As well as the good news above there is, unfortunately, some bad news there too: Captain Gatso, and presumably his MAD group as a whole, hasn't done his philosophical homework. Consider this quote, from the Speedcam site: "We totally agree with existing road traffic laws and speed cameras sited within built up and urban areas and we APPLAUD them. In fact we feel there should be more of them in towns and cities, but we are tired of having speed cameras sited on major trunk roads . . ." Nonsense like that gives away the store, and will eventually cause the revolution to fizzle out.
Mind, it may do some measure of good--like the Thatcher Revolution of the '80s. But I fear it will not have a truly radical effect. The UK government may adjust its spying a little, raising "gotcha" thresholds here and lowering penalties there or perhaps, as the good Captain demands, taking Gatsos away from open highways--whatever is needed to quieten protest and to make the public tolerate the root principle of spying and control. But by statements like his, MAD has accepted that speed limits can validly be set and enforced in a free society, that roads can properly be "owned" and operated by government--that government, indeed, has a proper and rational business to exist. It does not.
The leftish Guardian newspaper recently showed how the Establishment has been alarmed by the revolt; its headline refers to "Libertarian Bastards" and the text alleges that MAD supporters want freedom to act without responsibility.

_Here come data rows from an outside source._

-- ==== Sys2Proof/Laws/KeepsUnits.lean ====
section
/-! SUPPORT. What every function of the model keeps (`Keeps`), part by part: the Rack, the local channels, the Ladles, the slices and migration. -/

set_option linter.unusedTactic false
set_option linter.unreachableTactic false
set_option linter.unusedVariables false
set_option linter.unusedSimpArgs false

namespace Sys2Proof.Machine

theorem State.landWrites_keeps {org s : State} (hk : Keeps org s) (ws : List StagedW) : Keeps org (State.landWrites s ws) := by
  unfold State.landWrites
  with_reducible repeat' first
    | assumption
    | apply State.setBank_keeps
    | refine forEach_keeps ?_ _ _ (fun _ _ _ => ?_)

theorem State.bankOpen_keeps {org s : State} (hk : Keeps org s)  : Keeps org (State.bankOpen s) := by
  unfold State.bankOpen
  repeat' first
    | with_reducible assumption
    | with_reducible apply State.setBankStore_keeps
    | with_reducible apply State.setOnline_keeps
    | with_reducible apply State.setReg_keeps
    | with_reducible apply State.landWrites_keeps
    | intro _
    | dsimp only
    | split
    | with_reducible refine Keeps.upd ?_ rfl rfl rfl ?_ ?_ ?_ ?_ ?_ ?_ ?_ ?_ ?_ ?_ ?_ ?_ ?_ ?_ ?_ ?_ ?_
    | with_reducible exact spWf_set _ _ _ _ (by assumption)
    | with_reducible exact zWf_set _ _ _ (by assumption)
    | with_reducible exact spWf_keep _ _ _ (by assumption)
    | exact rfl
    | with_reducible exact State.bankStore_wf (by assumption) _
    | (rename_i w; simp only [Evt.wf, Sec.wf, Rack.wf, Ladle.wf, Slices.wf, Stock.wf, Core.wf, Shell.wf, Dict.wf, PortSt.wf, Bool.and_eq_true, beq_iff_eq, decide_eq_true_eq] at w; simp only [w, Evt.wf, Sec.wf, Rack.wf, Ladle.wf, Slices.wf, Stock.wf, Core.wf, Shell.wf, Dict.wf, PortSt.wf, Bool.and_eq_true, beq_iff_eq, decide_eq_true_eq, zWf_set, zWf_keep, zWf_nil, bWf_setList, bWf_keep, bWf_nil, length_modLast, length_modAt, newest_length, spWf_set, spWf_keep, spWf_setList, spWf_nil, and_self, and_true, true_and]; done)

theorem State.pfIssue_keeps {org s : State} (hk : Keeps org s) (t : PfStream) : Keeps org (State.pfIssue s t) := by
  unfold State.pfIssue
  repeat' first
    | with_reducible assumption
    | with_reducible apply State.newId_keeps
    | with_reducible apply State.charge_keeps
    | with_reducible apply State.toWhisk_keeps
    | with_reducible refine Keeps.cond ?_ ?_
    | with_reducible refine Keeps.condFst ?_ ?_
    | with_reducible refine Keeps.condSnd ?_ ?_
    | intro _
    | dsimp only [State.draw, State.newId]
    | split
    | with_reducible refine Keeps.upd ?_ rfl rfl rfl ?_ ?_ ?_ ?_ ?_ ?_ ?_ ?_ ?_ ?_ ?_ ?_ ?_ ?_ ?_ ?_ ?_
    | with_reducible exact spWf_set _ _ _ _ (by assumption)
    | with_reducible exact zWf_set _ _ _ (by assumption)
    | with_reducible exact spWf_keep _ _ _ (by assumption)
    | exact rfl
    | (rename_i w; simp only [Evt.wf, Sec.wf, Rack.wf, Ladle.wf, Slices.wf, Stock.wf, Core.wf, Shell.wf, Dict.wf, PortSt.wf, Bool.and_eq_true, beq_iff_eq, decide_eq_true_eq] at w; simp only [w, Evt.wf, Sec.wf, Rack.wf, Ladle.wf, Slices.wf, Stock.wf, Core.wf, Shell.wf, Dict.wf, PortSt.wf, Bool.and_eq_true, beq_iff_eq, decide_eq_true_eq, zWf_set, zWf_keep, zWf_nil, bWf_setList, bWf_keep, bWf_nil, length_modLast, length_modAt, newest_length, spWf_set, spWf_keep, spWf_setList, spWf_nil, and_self, and_true, true_and]; done)

theorem State.chanAgain_keeps {org s : State} (hk : Keeps org s) (c : Nat) : Keeps org (State.chanAgain s c) := by
  unfold State.chanAgain
  with_reducible repeat' first
    | assumption
    | apply State.bump_keeps
    | apply State.chanFail_keeps
    | apply State.modChan_keeps
    | apply State.chanRestart_keeps
    | apply State.chanStart_keeps
    | refine Keeps.cond ?_ ?_

theorem State.chanUp_keeps {org s : State} (hk : Keeps org s) (c : Nat) (b : List Byte) : Keeps org (State.chanUp s c b) := by
  unfold State.chanUp
  with_reducible repeat' first
    | assumption
    | apply State.setReg_keeps
    | apply State.modChan_keeps
    | apply State.sendIdle_keeps
    | apply State.notice_keeps
    | apply State.runChan_keeps
    | apply State.devAdd_keeps
    | refine Keeps.cond ?_ ?_

theorem State.blockBad_keeps {org s : State} (hk : Keeps org s) (c : Nat) : Keeps org (State.blockBad s c) := by
  unfold State.blockBad
  with_reducible repeat' first
    | assumption
    | apply State.setReg_keeps
    | apply State.chanAgain_keeps

theorem State.paramRx_keeps {org s : State} (hk : Keeps org s) (c : Nat) (f : List Byte) : Keeps org (State.paramRx s c f) := by
  unfold State.paramRx
  with_reducible repeat' first
    | assumption
    | apply State.chanTrain_keeps
    | apply State.bump_keeps
    | apply State.blockBad_keeps
    | apply State.modChan_keeps
    | apply State.setReg_keeps
    | apply State.sendParam_keeps
    | apply State.chanUp_keeps
    | refine Keeps.cond ?_ ?_

theorem State.noteReplay_keeps {org s : State} (hk : Keeps org s) (c : Nat) (ack : Nat) (own : Bool) : Keeps org (State.noteReplay s c ack own) := by
  unfold State.noteReplay
  with_reducible repeat' first
    | assumption
    | apply State.modChan_keeps
    | apply State.bump_keeps
    | apply State.abacus_keeps
    | apply State.chanRetrain_keeps
    | refine Keeps.cond ?_ ?_

theorem State.askReplay_keeps {org s : State} (hk : Keeps org s) (c : Nat) : Keeps org (State.askReplay s c) := by
  unfold State.askReplay
  with_reducible repeat' first
    | assumption
    | apply State.modChan_keeps
    | apply State.sendControl_keeps
    | apply State.noteReplay_keeps
    | refine Keeps.cond ?_ ?_

theorem State.flitFields_keeps {org s : State} (hk : Keeps org s) (c : Nat) (f : List Byte) : Keeps org (State.flitFields s c f) := by
  unfold State.flitFields
  with_reducible repeat' first
    | assumption
    | apply State.modChan_keeps

theorem State.chanProto_keeps {org s : State} (hk : Keeps org s) (c : Nat) : Keeps org (State.chanProto s c) := by
  unfold State.chanProto
  with_reducible repeat' first
    | assumption
    | apply State.modChan_keeps
    | apply State.bump_keeps
    | apply State.chanRetrain_keeps

theorem State.payloadRx_keeps {org s : State} (hk : Keeps org s) (c : Nat) (f : List Byte) : Keeps org (State.payloadRx s c f) := by
  unfold State.payloadRx
  with_reducible repeat' first
    | assumption
    | apply State.modChan_keeps
    | apply State.chanProto_keeps
    | apply State.abacus_keeps
    | apply State.sendIdle_keeps
    | refine foldl_keeps ?_ _ _ (fun _ _ _ => ?_)
    | refine foldlFst_keeps _ _ ?_ (fun _ _ _ => ?_)
    | refine Keeps.cond ?_ ?_

theorem State.flitRx_keeps {org s : State} (hk : Keeps org s) (c : Nat) (f : List Byte) : Keeps org (State.flitRx s c f) := by
  unfold State.flitRx
  with_reducible repeat' first
    | assumption
    | apply State.bump_keeps
    | apply State.askReplay_keeps
    | apply State.flitFields_keeps
    | apply State.chanProto_keeps
    | apply State.payloadRx_keeps
    | apply State.runChan_keeps
    | refine Keeps.cond ?_ ?_

theorem State.resend_keeps {org s : State} (hk : Keeps org s) (c : Nat) : Keeps org (State.resend s c) := by
  unfold State.resend
  with_reducible repeat' first
    | assumption
    | apply State.sendFlit_keeps
    | refine forEach_keeps ?_ _ _ (fun _ _ _ => ?_)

The author has it exactly upside down (which is how we can be sure he's part of the Establishment) since:
- It is government, not libertarians, which is devoid of legitimate origins; for every one of its supposed powers was allegedly delegated by individuals who never possessed any of them in the first place.
- It is government, not libertarians, which alone is able to act freely without responsibility for its daily oppressive and murderous actions.
I wish these British rebels the best of luck, and congratulate them on progress to date, but urge them--and all good rebels in America--to work from root principle downwards, starting with a reasoned attack on the government jugular--its pretended need to exist. It's very encouraging to hear of large numbers of people angry with government, but unless that's done, their action will remain superficial; the very best they could achieve here would be to reset UK road-rule enforcement back to where it was five years ago. Impact on the government as a whole would be minimal.
For large parts of the population to "work from root principle downwards" implies a huge task of re-education, and I can see only one way to achieve that: one at a time. Then when an educated population just withdraws its support, government will implode and take its law-enforcement toys with it; yet nary a shot will have been fired, even from a can of spray paint.